“Suddenly Olga’s eyes narrowed, and she bent toward me, ‘Who are those people upstairs?’

  “I said, ‘Olga, I don’t know. You said they were a young poet—and his girlfriend.’

  “‘Yes . . . yes . . . who . . . is . . . that . . . girl?!’

  “Once again I said, ‘I don’t know.’

  “She sat back in her chair. ‘I wish they’d go!’

  “I knew she didn’t mean it. She wanted people in the house around her, but I could already see deep-rooted signs of memory loss.

  “I told Olga that I was going to Bologna for a week and that I would see her when I came back to Venice afterward. But when I called her house, a strange woman answered. Someone connected with the Guggenheim Museum, I believe. She told me that Olga had fallen ill and was unable to see anyone.” Wilhelm later wrote about these meetings with Olga, in much the same detail, for the scholarly journal devoted to Ezra Pound and his works, Paideuma.

  It was at about this time also that Olga made mention of the Ezra Pound Foundation in conversations with friends, vaguely, without offering much detail. It was clear that Jane Rylands was involved.

  “Mrs. Rylands and Olga talked about the foundation all the time,” said Vincent Cooper. “Olga had stacks of letters and papers around and was a bit overwhelmed by it all. She’d have important visits from publishers and lawyers and other people, and when they left, she’d ask me who they were. I thought it was risky for anyone to do serious business with Olga. She was full of enthusiasm but becoming forgetful and very easily confused.”

  Jim Wilhelm recalled that “there was suspicion in Venice that the aged Olga might be being used by others for some purpose.”

  Christopher Cooley, a friend of both Olga’s and Pound’s, knew the contents of their library very well, having catalogued the books in it for them in the early 1970s. Cooley lived in a house on Rio San Trovaso. We spoke in his garden.
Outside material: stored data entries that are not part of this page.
-- ==== Sys2Proof/Laws/Canonical.lean ====
section
/-!
SUPPORT. Every memory operation keeps the canonical form of the store and of the timers, whatever the state of the caches.
-/

namespace Sys2Proof.Machine

/-- The store and the timers of a hierarchy are in their canonical forms. -/
def Hierarchy.canonical (h : Hierarchy) : Prop := Memory.wf h.backing.cells = true ∧ h.timersCanonical = true

theorem canonical_iff (h : Hierarchy) : h.canonical ↔ Memory.wf h.backing.cells = true ∧
    sparseCanonical 0 h.backing.timer = true ∧ ∀ c ∈ h.caches, sparseCanonical 0 c.timer = true := by
  simp [Hierarchy.canonical, Hierarchy.timersCanonical]

theorem State.memoryCanonical_iff (s : State) : s.memoryCanonical = true ↔ s.mem.canonical := by
  simp [State.memoryCanonical, Hierarchy.canonical]

theorem terminalAccess_canonical (latency : Nat) (r : Request) {b : Backing} (h1 : Memory.wf b.cells = true)
    (h2 : sparseCanonical 0 b.timer = true) : Memory.wf (terminalAccess latency r b).2.cells = true ∧
      sparseCanonical 0 (terminalAccess latency r b).2.timer = true := by
  have ht := fun t => setTimer_canonical r.addr t h2
  unfold terminalAccess
  split
  · exact ⟨h1, by dsimp only; exact ht _⟩
  · split
    · exact ⟨h1, by dsimp only; exact ht _⟩
    · exact ⟨writeWords_wf _ _ h1, by dsimp only; exact ht _⟩

/-- A level below keeps the canonical form. -/
def KeepsCanonical (next : Request → Hierarchy → Poll (List Word) × Hierarchy) : Prop :=
  ∀ r h, h.canonical → (next r h).2.canonical

theorem fillAndServe_canonical {g : Geometry} {next : Request → Hierarchy → Poll (List Word) × Hierarchy} {r : Request}
    {v : Nat} {c : CacheState} {h : Hierarchy} (hn : KeepsCanonical next) (hc : sparseCanonical 0 c.timer = true)
    (hh : h.canonical) : sparseCanonical 0 (fillAndServe g next r v c h).2.1.timer = true ∧
      (fillAndServe g next r v c h).2.2.canonical := by
  have ht := fun t => setTimer_canonical r.addr t hc
  unfold fillAndServe
  split
  · rename_i h1 he
    exact ⟨hc, by simpa [he] using hn { kind := .read, addr := g.base r.addr, n := g.wordsPerLine, data := [] } h hh⟩
  · rename_i block h1 he
    exact ⟨by dsimp only [serve, CacheState.putSet]; exact ht _, by simpa [he] using hn { kind := .read, addr := g.base r.addr, n := g.wordsPerLine, data := [] } h hh⟩

theorem cacheAccess_canonical {g : Geometry} {next : Request → Hierarchy → Poll (List Word) × Hierarchy} {r : Request}
    {c : CacheState} {h : Hierarchy} (hn : KeepsCanonical next) (hc : sparseCanonical 0 c.timer = true) (hh : h.canonical) :
    sparseCanonical 0 (cacheAccess g next r c h).2.1.timer = true ∧ (cacheAccess g next r c h).2.2.canonical := by
  have ht := fun t => setTimer_canonical r.addr t hc
  unfold cacheAccess
  split
  · exact ⟨by dsimp only; exact ht _, hh⟩
  · split
    · exact ⟨by dsimp only [serve, CacheState.putSet]; exact ht _, hh⟩
    · unfold missAccess
      dsimp only
      split
      · split
        · rename_i h1 he
          refine ⟨hc, ?_⟩
          rw [← show _ = h1 from congrArg Prod.snd he]
          exact hn _ h hh
        · rename_i ws h1 he
          refine fillAndServe_canonical hn hc ?_
          rw [← show _ = h1 from congrArg Prod.snd he]
          exact hn _ h hh
      · exact fillAndServe_canonical hn hc hh

/-- One poll of any chain keeps the canonical form. -/
theorem access_canonical (latency : Nat) (gs : List Geometry) : KeepsCanonical (access latency gs) := by
  induction gs with
  | nil =>
    intro r h hh
    rw [canonical_iff] at hh ⊢
    have := terminalAccess_canonical latency r hh.1 hh.2.1
    exact ⟨this.1, this.2, hh.2.2⟩
  | cons g gs ih =>
    rintro r ⟨cs, b⟩ hh
    rw [canonical_iff] at hh
    cases cs with
    | nil =>
      have := terminalAccess_canonical latency r hh.1 hh.2.1
      rw [canonical_iff]
      exact ⟨this.1, this.2, hh.2.2⟩
    | cons c cs =>
      have hlow : Hierarchy.canonical { caches := cs, backing := b } := by
        rw [canonical_iff]
        exact ⟨hh.1, hh.2.1, fun c hc => hh.2.2 c (by simp [hc])⟩
      have := cacheAccess_canonical (g := g) (r := r) ih (hh.2.2 c (by simp)) hlow
      rw [canonical_iff] at this ⊢
      refine ⟨this.2.1, this.2.2.1, fun c' hc' => ?_⟩
      rcases List.mem_cons.1 hc' with rfl | hc'
      · exact this.1
      · exact this.2.2.2 c' hc'

theorem State.poll_canonical {s : State} (u : Bool) (r : Request) (h : s.memoryCanonical = true) :
    (s.poll u r).2.memoryCanonical = true := by
  rw [State.memoryCanonical_iff] at h ⊢
  exact access_canonical _ _ r _ h

/-- A read keeps the canonical form. -/
theorem State.memRead_canonical {s : State} (u : Bool) (a : Word) (h : s.memoryCanonical = true) :
    (s.memRead u a).2.memoryCanonical = true := by
  cases ha : aligned a
  · rw [State.memRead_misaligned ha]
    exact h
  · rw [State.memRead_aligned ha]
    exact State.poll_canonical u _ h

/-- A write keeps the canonical form. -/
theorem State.memWrite_canonical {s : State} (u : Bool) (a v : Word) (h : s.memoryCanonical = true) :
    (s.memWrite u a v).2.memoryCanonical = true := by
  cases ha : aligned a
  · rw [State.memWrite_misaligned ha]
    exact h
  · rw [State.memWrite_aligned ha]
    exact State.poll_canonical u _ h

end Sys2Proof.Machine
end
  “When Olga told me about setting up a Pound foundation,” Cooley recalled, “I said to her, ‘I hope you’re not signing any papers having to do with this foundation without consulting your family.’ She was vague about that, neither affirming nor denying. She asked me if I’d like to be on the board of the foundation, and I told her I was uneasy about it. I said, ‘You know, Olga, if the house is going to be used by visiting students, there will be various expenses. The foundation will have to raise money. It could become very complicated. ’ So I told her, very gently, no.
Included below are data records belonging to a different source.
-- ==== Sys2Proof/Laws/Advance.lean ====
section
/-!
SUPPORT. All that fetch and the advance can do (R275, R276): their cases, and what they leave alone.
-/

namespace Sys2Proof.Machine

/-- The three outcomes of a fetch (R275). -/
theorem State.fetch_cases (s : State) :
    (∃ w, s.input.inject = some w ∧ s.fetch = s.fetched w) ∨
    (s.input.inject = none ∧ (s.memRead s.input.useCache s.pc).1 = .waiting ∧
      s.fetch = (s.memRead s.input.useCache s.pc).2) ∨
    (∃ w, s.input.inject = none ∧ (s.memRead s.input.useCache s.pc).1 = .done w ∧
      s.fetch = (s.memRead s.input.useCache s.pc).2.fetched w) := by
  unfold State.fetch
  split
  · rename_i w h
    exact .inl ⟨w, h, rfl⟩
  · rename_i h
    split
    · rename_i s1 he
      exact .inr (.inl ⟨h, by rw [he], by rw [he]⟩)
    · rename_i w s1 he
      exact .inr (.inr ⟨w, h, by rw [he], by rw [he]⟩)

@[simp] theorem State.fetch_chain (s : State) : s.fetch.chain = s.chain := by
  rcases s.fetch_cases with ⟨w, -, h⟩ | ⟨-, -, h⟩ | ⟨w, -, -, h⟩ <;> rw [h] <;> simp

@[simp] theorem State.fetch_flags (s : State) : s.fetch.flags = s.flags := by
  rcases s.fetch_cases with ⟨w, -, h⟩ | ⟨-, -, h⟩ | ⟨w, -, -, h⟩ <;> rw [h] <;> simp

@[simp] theorem State.fetch_cycle (s : State) : s.fetch.cycle = s.cycle := by
  rcases s.fetch_cases with ⟨w, -, h⟩ | ⟨-, -, h⟩ | ⟨w, -, -, h⟩ <;> rw [h] <;> simp

@[simp] theorem State.fetch_halted (s : State) : s.fetch.halted = s.halted := by
  rcases s.fetch_cases with ⟨w, -, h⟩ | ⟨-, -, h⟩ | ⟨w, -, -, h⟩ <;> rw [h] <;> simp

@[simp] theorem State.fetch_slotD (s : State) : s.fetch.slotD = s.slotD := by
  rcases s.fetch_cases with ⟨w, -, h⟩ | ⟨-, -, h⟩ | ⟨w, -, -, h⟩ <;> rw [h] <;> simp

@[simp] theorem State.fetch_slotE (s : State) : s.fetch.slotE = s.slotE := by
  rcases s.fetch_cases with ⟨w, -, h⟩ | ⟨-, -, h⟩ | ⟨w, -, -, h⟩ <;> rw [h] <;> simp

@[simp] theorem State.fetch_slotM (s : State) : s.fetch.slotM = s.slotM := by
  rcases s.fetch_cases with ⟨w, -, h⟩ | ⟨-, -, h⟩ | ⟨w, -, -, h⟩ <;> rw [h] <;> simp

@[simp] theorem State.fetch_slotW (s : State) : s.fetch.slotW = s.slotW := by
  rcases s.fetch_cases with ⟨w, -, h⟩ | ⟨-, -, h⟩ | ⟨w, -, -, h⟩ <;> rw [h] <;> simp

@[simp] theorem State.fetch_inputs (s : State) : s.fetch.inputs = s.inputs := by
  rcases s.fetch_cases with ⟨w, -, h⟩ | ⟨-, -, h⟩ | ⟨w, -, -, h⟩ <;> rw [h] <;> simp

@[simp] theorem State.fetch_lines (s : State) : s.fetch.lines = s.lines := by
  rcases s.fetch_cases with ⟨w, -, h⟩ | ⟨-, -, h⟩ | ⟨w, -, -, h⟩ <;> rw [h] <;> simp

@[simp] theorem State.fetch_phase (s : State) : s.fetch.phase = s.phase := by
  rcases s.fetch_cases with ⟨w, -, h⟩ | ⟨-, -, h⟩ | ⟨w, -, -, h⟩ <;> rw [h] <;> simp

@[simp] theorem State.fetch_mwait (s : State) : s.fetch.mwait = s.mwait := by
  rcases s.fetch_cases with ⟨w, -, h⟩ | ⟨-, -, h⟩ | ⟨w, -, -, h⟩ <;> rw [h] <;> simp

/-- A fetch leaves F and the program counter as they are, or fills F and advances the program counter by 4 (R24, R275). -/
theorem State.fetch_result (s : State) :
    (s.fetch.slotF = s.slotF ∧ s.fetch.regs = s.regs) ∨
    ∃ w, s.fetch.slotF = some (newRecord w s.pc) ∧ s.fetch.regs = s.regs.set 15 (s.pc + 4) := by
  rcases s.fetch_cases with ⟨w, -, h⟩ | ⟨-, -, h⟩ | ⟨w, -, -, h⟩ <;> rw [h]
  · exact .inr ⟨w, rfl, rfl⟩
  · exact .inl (by simp)
  · refine .inr ⟨w, ?_, ?_⟩
    · simp only [State.fetched_slotF, State.pc, State.reg, State.memRead_regs]
    · simp only [State.fetched_regs, State.pc, State.reg, State.memRead_regs]

/-- A fetch leaves at most one diagnostic (R306): of a misaligned address, which completes with the word 0 (R26). -/
theorem State.fetch_diags (s : State) : s.fetch.diags = s.diags ∨
    (aligned s.pc = false ∧ s.fetch.slotF = some (newRecord 0 s.pc) ∧ s.fetch.regs = s.regs.set 15 (s.pc + 4) ∧
      s.fetch.diags = s.diags ++ [{ kind := .misalignedRead, addr := s.pc }]) := by
  cases ha : aligned s.pc
  · unfold State.fetch
    split
    · exact .inl rfl
    · rw [State.memRead_misaligned ha]
      exact .inr ⟨rfl, rfl, rfl, rfl⟩
  · left
    rcases s.fetch_cases with ⟨w, -, h⟩ | ⟨-, -, h⟩ | ⟨w, -, -, h⟩ <;> rw [h]
    · rfl
    · rw [State.memRead_diags, ha]
      simp
    · rw [State.fetched_diags, State.memRead_diags, ha]
      simp

/-- The memory a fetch leaves is the memory it found, or the one its read leaves. -/
theorem State.fetch_mem (s : State) : s.fetch.mem = s.mem ∨ s.fetch.mem = (s.memRead s.input.useCache s.pc).2.mem := by
  rcases s.fetch_cases with ⟨w, -, h⟩ | ⟨-, -, h⟩ | ⟨w, -, -, h⟩ <;> rw [h]
  · exact .inl rfl
  · exact .inr rfl
  · exact .inr rfl

/-- The cases of the advance (R276): memory wait; decode hold; shift without a fetch; shift and fetch. -/
theorem State.advance_cases (s : State) :
    (s.mwait = true ∧ s.advance = { s with slotW := none }) ∨
    (s.mwait = false ∧ s.held = true ∧ s.advance = { s with slotW := s.slotM, slotM := s.slotE, slotE := none }) ∨
    (s.mwait = false ∧ s.held = false ∧ s.advance = s.shift) ∨
    (s.mwait = false ∧ s.held = false ∧ s.halted = false ∧ (s.input.usePipeline = true ∨ s.shift.drained = true) ∧
      s.advance = s.shift.fetch) := by
  unfold State.advance
  cases hm : s.mwait
  · cases hh : s.held
    · by_cases hc : (!s.halted && (s.input.usePipeline || s.shift.drained)) = true
      · have hc' := hc
        simp only [Bool.and_eq_true, Bool.not_eq_true', Bool.or_eq_true] at hc'
        refine .inr (.inr (.inr ⟨rfl, rfl, hc'.1, hc'.2, ?_⟩))
        simp only [Bool.false_eq_true, if_false]
        rw [if_pos hc]
      · refine .inr (.inr (.inl ⟨rfl, rfl, ?_⟩))
        simp only [Bool.false_eq_true, if_false]
        rw [if_neg hc]
    · exact .inr (.inl ⟨rfl, rfl, by simp⟩)
  · exact .inl ⟨rfl, by simp⟩

/-- The advance when memory does not wait and D is not held: the shift, with a fetch exactly if the core is not halted and the
step is pipelined or D to W are EMPTY (R276, R279). -/
theorem State.advance_otherwise {s : State} (hm : s.mwait = false) (hh : s.held = false) : s.advance =
    if !s.halted && (s.input.usePipeline || s.shift.drained) then s.shift.fetch else s.shift := by
  unfold State.advance
  rw [hm, hh]
  rfl

@[simp] theorem State.advance_chain (s : State) : s.advance.chain = s.chain := by
  rcases s.advance_cases with ⟨-, h⟩ | ⟨-, -, h⟩ | ⟨-, -, h⟩ | ⟨-, -, -, -, h⟩ <;> rw [h] <;> simp

@[simp] theorem State.advance_flags (s : State) : s.advance.flags = s.flags := by
  rcases s.advance_cases with ⟨-, h⟩ | ⟨-, -, h⟩ | ⟨-, -, h⟩ | ⟨-, -, -, -, h⟩ <;> rw [h] <;> simp

@[simp] theorem State.advance_cycle (s : State) : s.advance.cycle = s.cycle := by
  rcases s.advance_cases with ⟨-, h⟩ | ⟨-, -, h⟩ | ⟨-, -, h⟩ | ⟨-, -, -, -, h⟩ <;> rw [h] <;> simp

@[simp] theorem State.advance_halted (s : State) : s.advance.halted = s.halted := by
  rcases s.advance_cases with ⟨-, h⟩ | ⟨-, -, h⟩ | ⟨-, -, h⟩ | ⟨-, -, -, -, h⟩ <;> rw [h] <;> simp

@[simp] theorem State.advance_inputs (s : State) : s.advance.inputs = s.inputs := by
  rcases s.advance_cases with ⟨-, h⟩ | ⟨-, -, h⟩ | ⟨-, -, h⟩ | ⟨-, -, -, -, h⟩ <;> rw [h] <;> simp

@[simp] theorem State.advance_lines (s : State) : s.advance.lines = s.lines := by
  rcases s.advance_cases with ⟨-, h⟩ | ⟨-, -, h⟩ | ⟨-, -, h⟩ | ⟨-, -, -, -, h⟩ <;> rw [h] <;> simp

@[simp] theorem State.advance_phase (s : State) : s.advance.phase = s.phase := by
  rcases s.advance_cases with ⟨-, h⟩ | ⟨-, -, h⟩ | ⟨-, -, h⟩ | ⟨-, -, -, -, h⟩ <;> rw [h] <;> simp

@[simp] theorem State.advance_mwait (s : State) : s.advance.mwait = s.mwait := by
  rcases s.advance_cases with ⟨-, h⟩ | ⟨-, -, h⟩ | ⟨-, -, h⟩ | ⟨-, -, -, -, h⟩ <;> rw [h] <;> simp

/-- The advance holds a record in D exactly when D holds one that is not marked decoded (R276). -/
theorem State.held_iff (s : State) : s.held = true ↔ ∃ r, s.slotD = some r ∧ r.decoded = false := by
  unfold State.held
  split <;> simp_all

end Sys2Proof.Machine
end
  “The next time I saw Jane—it was at a party at Palazzo Brandolini—I asked her to tell me about the foundation. She said, all smiles and teeth, ‘I’m just helping an old lady do what she wants to do.’
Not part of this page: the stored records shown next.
-- ==== Sys2Proof/Laws/Drains.lean ====
section
/-!
SUPPORT. The pipeline gets there (R283): as long as the one-at-a-time machine comes to the sentinel, so does the pipeline, in
any mode, over any chain, and the core drains (R254, R278).
-/

namespace Sys2Proof.Machine

/-- After some steps `step` returns false. -/
def State.Drains (s : State) : Prop := ∃ n t, Host.Core.run Sys2Proof.core n s = .next t ∧ t.stillRunning = false

theorem State.Drains.of_drained {s : State} (h : s.stillRunning = false) : s.Drains := ⟨0, s, rfl, h⟩

theorem State.Drains.of_step {s t : State} (hs : Machine.step s = .next t) (ht : t.Drains) : s.Drains := by
  obtain ⟨n, t', h1, h2⟩ := ht
  refine ⟨n + 1, t', ?_, h2⟩
  have hs' : Sys2Proof.core.step s = .next t := hs
  simp only [Host.Core.run, hs']
  exact h1

/-- The next state of every step. -/
def State.stepped (s : State) : State := (workState s).advance.endCycle

theorem State.step_stepped (s : State) : Machine.step s = .next s.stepped := step_eq s

/-- The instruction that ends the run bounds the one in decode. -/
theorem Follows.le {x : Fetched} {u : Bool} {s : State} {c m e d k : Nat} (h : Follows x u s c m e d)
    (hk : (x.after k).word = sentinelWord) : c ≤ m ∧ m ≤ e ∧ e ≤ d ∧ d ≤ k := by
  have h1 := h.cm
  have h2 := h.me
  have h3 := h.ed
  refine ⟨by omega, by omega, by omega, ?_⟩
  by_contra hd
  exact h.live k (by omega) hk

theorem count_eq_zero {slot : Option Record} (h : count slot = 0) : slot = none := by
  cases slot with
  | none => rfl
  | some r => cases h

/-- The request of the load or store in a record (R264). -/
def Record.request (r : Record) : Request :=
  if r.instr.fields.l then { kind := .read, addr := flatAddr r.addr, n := 1, data := [] }
  else { kind := .write, addr := flatAddr r.addr, n := 1, data := [r.vRd] }

/-- A step whose memory stage waits makes one poll of the record in M, which waits, and no other. -/
theorem memoryWaits_poll {s : State} (hw : s.memoryWaits = true) : ∃ r, s.slotM = some r ∧
    (access s.chain.backing.latency (s.path s.input.useCache) r.request s.mem).1 = .waiting ∧
    s.stepped.mem = (access s.chain.backing.latency (s.path s.input.useCache) r.request s.mem).2 := by
  have hmem : s.stepped.mem = (phaseState .memory { s with mwait := false }).mem := by
    have he : (workState s).advance = { workState s with slotW := none } := if_pos ((workState_mwait s).trans hw)
    unfold State.stepped
    rw [he]
    exact workState_mem s
  rw [hmem]
  unfold State.memoryWaits at hw
  obtain ⟨r, hM⟩ : ∃ r, s.slotM = some r := by
    cases hM : s.slotM with
    | none =>
      rw [hM] at hw
      cases hw
    | some r => exact ⟨r, rfl⟩
  simp only [hM, Bool.and_eq_true, beq_iff_eq] at hw
  obtain ⟨⟨⟨hc, hp⟩, ha⟩, hpoll⟩ := hw
  refine ⟨r, hM, ?_, ?_⟩
  · rw [← State.poll_answer]
    exact hpoll
  · have hph : phaseState .memory { s with mwait := false } =
        memoryLines r.instr.fields r { s with phase := .memory, mwait := false } := by
      rw [memoryPhase_eq]
      simp only [hM, hp, if_true]
    rw [hph, memoryLines_of_memory hc]
    unfold Record.request
    cases hl : r.instr.fields.l
    · simp only [Bool.false_eq_true, if_false]
      rw [storeMemory_eq, State.memWrite_aligned ha]
      split <;> rfl
    · simp only [if_true]
      rw [loadMemory_eq, State.memRead_aligned ha]
      split <;> rfl

/-! ### The empty pipeline -/

/-- Nothing in E, M and W. -/
structure Quiet (s : State) : Prop where
  e : s.slotE = none
  m : s.slotM = none
  w : s.slotW = none

theorem Quiet.ready {s : State} (h : Quiet s) : s.memoryWaits = false ∧ s.branchTaken = false := by
  unfold State.memoryWaits State.branchTaken
  rw [h.m, h.e]
  exact ⟨rfl, rfl⟩

theorem Follows.quiet {x : Fetched} {u : Bool} {s : State} {c d : Nat} (h : Follows x u s c c c d) (hd : d = c) : Quiet s :=
  ⟨count_eq_zero (by have := h.ed; omega), count_eq_zero (by have := h.me; omega), count_eq_zero (by have := h.cm; omega)⟩

/-- A halted core that follows with nothing older in flight has drained. -/
theorem Follows.stopped {x : Fetched} {u : Bool} {s : State} {c d : Nat} (h : Follows x u s c c c d) (hd : d = c)
    (hh : s.halted = true) : s.stillRunning = false := by
  obtain ⟨-, hm, hw⟩ := h.quiet hd
  obtain ⟨h1, h2, h3⟩ := h.halted hh
  simp [State.stillRunning, State.drained, hh, h1, h2, h3, hm, hw]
  “Then I asked her pointedly who was on the board of the foundation, feeling entitled to do so, since Olga had invited me to be on it. She snapped, ‘It’s none of your business!’ and walked out of the room. It didn’t smell right to me. I caught up with her a little while later and said, ‘That last remark of yours was the only revealing thing you’ve said about the foundation.’”

  Then came the incident of the disappearing papers. Olga had several large trunks full of papers stored on her ground floor. One Christmastime, Jane took the trunks away to make space for Olga, she said, and to put the papers out of danger from high water. Either Olga forgot where Jane had said she was taking them or Jane never told her; in any case, a short while later, Olga became anxious about them and complained to a number of people that Jane had taken her trunks and that she did not know where they were. Finally she asked Jane to return them, and Jane did. But, according to Olga, when she opened them, she found them empty.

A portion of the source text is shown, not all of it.